All through the remaining hours of the night the man, with the bridles of the two horses in one hand and the rifle in the other, kept watch. Now and then he walked in a circle around and around the sleeping boy, and once or twice he smiled to himself. He knew that Ned when he awoke would be indignant because Obed let him sleep, but the man felt quite able to stand such reproaches.
Obed, staunch as he was, felt the weirdness and appalling loneliness of time and place. A wolf howled far out on the plain, and the answering howl of a wolf came back from another point. He shivered a little, but he continued his steady tread around and around the circle.
Dawn shot up, gilding the bare brown plain with silver splendor for a little while. Obed awoke Ned, and laughed at the boy’s protests.
“You feel stronger and fresher, Ned,” he said, “and nothing has been lost.”
“What of you?”
“I? Oh, I’ll get my chance later. All things come to him who works while he waits. Meanwhile, I think we’d better take a drink out of our water bottles, eat a quick breakfast and be off before we have visitors.”

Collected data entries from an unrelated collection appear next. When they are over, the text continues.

-- ==== Sys2Proof/Machine/Loop.lean ====
section
/-!
DEFINITION. Current-loop outputs (16_current_loops.md).
-/

namespace Sys2Proof.Machine

/-- Source number of the LOOP block. -/
def srcLoop : Nat := srcOf LOOP_STATUS
/-- The channel numbers. -/
def allLoops : List Nat := [0, 1, 2, 3]

/-- What the block holds of a channel. -/
def State.loopCh (s : State) (c : Nat) : LoopChannel := if h : c < 4 then s.loop.ch[c] else LoopChannel.reset
/-- Change what the block holds of a channel. -/
def State.modLoop (s : State) (c : Nat) (g : LoopChannel → LoopChannel) : State :=
  if h : c < 4 then { s with loop := { s.loop with ch := s.loop.ch.set c (g s.loop.ch[c]) } } else s

/-- The latched cause of a channel. -/
def State.loopCause (s : State) (c : Nat) : Nat := s.fld LOOP_FAULT ⟨4 * c, 4⟩

/-- The target of R373 in nA. -/
def loopTarget (ne43 : Bool) (value : Int) : Nat :=
  let v := clampNat 0 24000000 value.toNat
  if ne43 then clampNat 3800000 20500000 v else v

/-- The fault level of R375 in nA. -/
def faultLevel (fresp : Nat) : Nat :=
  if fresp = 1 then 21500000 else if fresp = 2 then 0 else 3500000

/-- The DAC code of R374: both corrections, the user's as the last tick sampled it, then the nearest code, ties up, inside 0 to 65,535. -/
def State.dacCode (s : State) (c target : Nat) : Nat :=
  let ug := toSigned 16 (LOOP_UCAL_UGAIN.get (s.loopCh c).ucal)
  let uo := toSigned 16 (LOOP_UCAL_UOFFS.get (s.loopCh c).ucal)
  let fg := toSigned 16 (s.fld (LOOP_FCAL c) LOOP_FCAL_FGAIN)
  let fo := toSigned 16 (s.fld (LOOP_FCAL c) LOOP_FCAL_FOFFS)
  let u : Int := 65536
  let iu := (target : Int) * (u + ug) + uo * 10 * u
  let i2 := iu * (u + fg) + fo * 10 * u * u
  let den : Int := 24000000 * u * u
  clampNat 0 65535 ((2 * i2 * 65535 + den) / (2 * den)).toNat

/-- Which row of R375 applies to a channel, 1 to 7. -/
def State.loopRow (s : State) (c : Nat) : Nat :=
  let k := s.loopCh c
  let point := LOOP_CFG_POINT.get k.cfg
  if LOOP_CFG_EN.get k.cfg = 0 ∨ s.standby ∨ !k.powered ∨ s.isSet LOOP_STATUS LOOP_STATUS_FG2OFF ∨ (s.ownerOf true point).isNone then 1
  else if s.loopCause c = 3 then 2
  else if k.thermal then 3
  else if s.safeOwned true point && s.safeLost then 4
  else if s.loopCause c ≠ 0 then 5
  else if LOOP_CFG_SFAULT.get k.cfg = 1 ∧ k.tag &&& (tagS + tagE) ≠ 0 then 6
  else 7

/-- Whether a channel drives its fault level. -/
def loopRowFault (row : Nat) : Bool := row == 4 || row == 5 || row == 6

/-- Set what a channel drives (R375, R376). -/
def State.loopDrive (s : State) (c : Nat) : State :=
  let k := s.loopCh c
  let row := s.loopRow c
  let target :=
    if k.settling then 0
    else match row with
      | 1 => 0
      | 2 => 0
      | 3 => 3500000
      | 7 => loopTarget (LOOP_CFG_NE43.get k.cfg == 1) k.value
      | _ => faultLevel (LOOP_CFG_FRESP.get k.cfg)
  let code := if row ≤ 2 ∨ k.settling then 0 else s.dacCode c target
  s.modLoop c fun k => { k with drive := target, code := code, connected := row != 2 }

/-- Every channel drives its row again, because a condition arose or ended. -/
def State.loopsDrive (s : State) : State := s.forEach allLoops fun c t => t.loopDrive c

/-- A channel samples its configuration and its cell at a tick (R373, R376). A cell that cannot be read leaves the value and gives tag S
(DESIGN CHOICE, log entry 164). -/
def State.loopTickChannel (s : State) (c : Nat) : State :=
  let cfg := s.reg (LOOP_CFG c)
  let old := (s.loopCh c).cfg
  let moved := LOOP_CFG_MODE.get cfg != LOOP_CFG_MODE.get old
  let (t, p) := s.readPoint pubBase true (LOOP_CFG_POINT.get cfg)
  let t := if LOOP_CFG_EN.get cfg = 1 then t else s
  let t := t.modLoop c fun k =>
    { k with cfg := cfg, ucal := s.reg (LOOP_UCAL c), settling := k.settling || moved,
             powered := s.loop.fg2 && !s.isSet LOOP_STATUS LOOP_STATUS_FG2OFF,
             value := match p with
               | some v => toSigned 32 v.value
               | none => k.value
             tag := match p with
               | some v => v.tag
               | none => tagS }
  t.loopDrive c

/-- The loop channels at a tick. -/
def State.loopTick (s : State) : State := s.forEach allLoops fun c t => t.loopTickChannel c

/-- A channel fault (R383). A miswired stage stays disconnected until that fault is cleared (R381), so its cause stands. -/
def State.loopFault (s : State) (c cause : Nat) : State :=
  let t := ((s.putFld LOOP_FAULT ⟨4 * c, 4⟩ (if s.loopCause c = 3 then 3 else cause)).bump LOOP_FLTCNT).flag LOOP_STATUS LOOP_STATUS_CHFLT
  let t := if cause = 2 then t.flag LOOP_STATUS LOOP_STATUS_OPEN
    else if cause = 3 then t.flag LOOP_STATUS LOOP_STATUS_MISWIRE
    else if cause = 4 then t.flag LOOP_STATUS LOOP_STATUS_THERM
    else t
  (t.event srcLoop 0x0101 sevWarning [c, cause]).loopDrive c

/-- Whether a sample shows an open loop (R380). -/
def openSample (m : LoopMeasure) (drive : Nat) : Bool :=
  decide (m.current < 100000) && decide (6000 < m.volts) && decide (500000 ≤ drive)

/-- Whether a sample shows miswiring (R381). -/
def wireSample (m : LoopMeasure) (sink : Bool) : Bool :=
  (!sink && decide ((m.supply : Int) + 500 < m.volts)) || decide (m.volts < -500)

/-- Whether a sample is non-compliant (R379). -/
def nonCompliant (m : LoopMeasure) (drive : Nat) : Bool := m.limited && decide (m.current + 24000 < drive)

/-- Whether a sample counts towards a read-back fault (R383). -/
def backSample (m : LoopMeasure) (drive : Nat) : Bool :=
  m.settled && (decide (m.current + 200000 < drive) || decide (drive + 200000 < m.current))

/-- One measurement of a channel (R377, R379 to R383). -/
def State.sampleLoop (s : State) (c : Nat) (m : LoopMeasure) : State :=
  let k := s.loopCh c
  if LOOP_CFG_EN.get k.cfg = 0 then s
  else
    let t := s.setReg (LOOP_MEAS c)
      (BitVec.ofNat 32 (m.current / 1000 % 65536 * 65536 + (m.volts % 65536).toNat))
    if !s.loop.fg2 || s.isSet LOOP_STATUS LOOP_STATUS_FG2OFF then
      (t.putBit LOOP_COMPLIANCE 0 c false).modLoop c fun k => { k with openRun := 0, wireRun := 0, backRun := 0 }
    else
      let opn := openSample m k.drive
      let wire := wireSample m (LOOP_CFG_MODE.get k.cfg == 1)
      let nc := nonCompliant m k.drive && !opn
      let back := backSample m k.drive && !nc && !opn
      let t := t.putBit LOOP_COMPLIANCE 0 c nc
      let t := if nc then t.putBit LOOP_COMPLIANCE 8 c true else t
      let n1 := if opn then k.openRun + 1 else 0
      let n2 := if wire then k.wireRun + 1 else 0
      let n3 := if back then k.backRun + 1 else 0
      let t := t.modLoop c fun k => { k with openRun := n1, wireRun := n2, backRun := n3 }
      let t := if n1 = 10 then t.loopFault c 2 else t
      let t := if n3 = 10 then t.loopFault c 5 else t
      if n2 = 10 then t.loopFault c 3 else t

/-- Whether the condition of a latched cause is present now (R383). -/
def State.loopPresent (s : State) (c : Nat) : Bool :=
  let k := s.loopCh c
  match s.loopCause c with
  | 1 => s.bitOf LOOP_COMPLIANCE 0 c
  | 2 => k.openRun != 0
  | 3 => k.wireRun != 0
  | 4 => k.thermal
  | 5 => k.backRun != 0
  | _ => false

/-- Clear the latches of a mask whose condition is absent (R383). -/
def State.clearLoops (s : State) (mask : Nat) : State :=
  s.forEach (allLoops.filter fun c => mask.testBit c) fun c t =>
    if t.loopPresent c then t else (t.putFld LOOP_FAULT ⟨4 * c, 4⟩ 0).loopDrive c

/-- LOOP_CLR: clear what MASK selects. -/
def State.loopClear (s : State) : State := (s.clearLoops (s.fld LOOP_CLR LOOP_CLR_MASK)).putFld LOOP_CLR LOOP_CLR_GO 0

/-- Bellows computes a load resistance (R377): V divided by I in source mode, V_ext less V divided by I in sink mode. -/
def State.loopLoad (s : State) (c : Nat) : State :=
  let k := s.loopCh c
  let i := s.fld (LOOP_MEAS c) LOOP_MEAS_IRB
  let v := toSigned 16 (s.fld (LOOP_MEAS c) LOOP_MEAS_VTERM)
  let ext := s.fld (LOOP_CFG c) LOOP_CFG_VEXT
  if LOOP_CFG_EN.get k.cfg = 1 ∧ 1000 ≤ i then
    let drop : Int := if LOOP_CFG_MODE.get k.cfg = 1 then (if ext = 0 then 24 else ext : Nat) * 1000 - v else v
    (s.putFld (LOOP_LOAD c) LOOP_LOAD_RLOAD (min 65535 (drop * 1000 / i).toNat)).putFld (LOOP_LOAD c) LOOP_LOAD_VALID 1
  else s

/-- Bellows loads the user calibration before FG2 is enabled (R374). -/
def State.loadLoopCal (s : State) : State :=
  if s.calib.loopOk then s.forEach allLoops fun c t => t.setReg (LOOP_UCAL c) (if h : c < 4 then t.calib.loop[c] else 0)
  else
    (((s.forEach allLoops fun c t => t.setReg (LOOP_UCAL c) 0).flag LOOP_STATUS LOOP_STATUS_UCALBAD).evState srcLoop
      (LOOP_UCAL 0 % 65536) 0 1)

end Sys2Proof.Machine
end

Once more in the saddle, they rode on over a plain unchanged in character, still the same swells and dips, still the same lonesome yuccas and mesquite, with the occasional clumps of bunch grass.
“Don’t you think we have shaken them off?” asked Ned.
“No,” replied Obed. “They would scatter toward dawn and the one who picked up the trail would call the others with a whoop or a rifle shot.”
“Well, they’ve been called,” said Ned, who was looking back. “See, there, on the highest ridge.”
A faint, dark blur had appeared on a crest three or four miles behind them, one that would have been wholly invisible had not the air been so clear and translucent. It was impossible at the distance to distinguish shapes or detach anything from the general mass, but they knew very well that it was the Lipans. Each felt a little chill at this pursuit so tenacious and so menacing.
“I wish that we had some sort of a place like that in which we faced the Mexicans, where we could put our backs to the wall and fight!” exclaimed Ned.
“I know how you feel,” said Obed, “because I feel the same way myself, but there isn’t any such place, Ned, and this plain doesn’t ever give any sign of producing one, so we’ll just ride on. We’ll trust to time and chance. Something may happen in our favor.”
They strengthened their hearts, whistled to their horses and rode ahead. As on the day before the interminable pursuit went on hour after hour. It was another hot day, and their water bottles were almost emptied. The horses had had nothing to drink since the day before and the two fugitives began to feel for them, but about noon they came to a little pool, lying in a dip or hollow between the swells. It was perhaps fifty feet either way, less than a foot deep and the water was yellowish in color, but it contained no alkali nor any other bitter infusion. Moreover, grass grew around its edges and some wild ducks swam on its surface. It would have been a good place for a camp and they would have stayed there gladly had it not been for that threat which always hung on the southern horizon.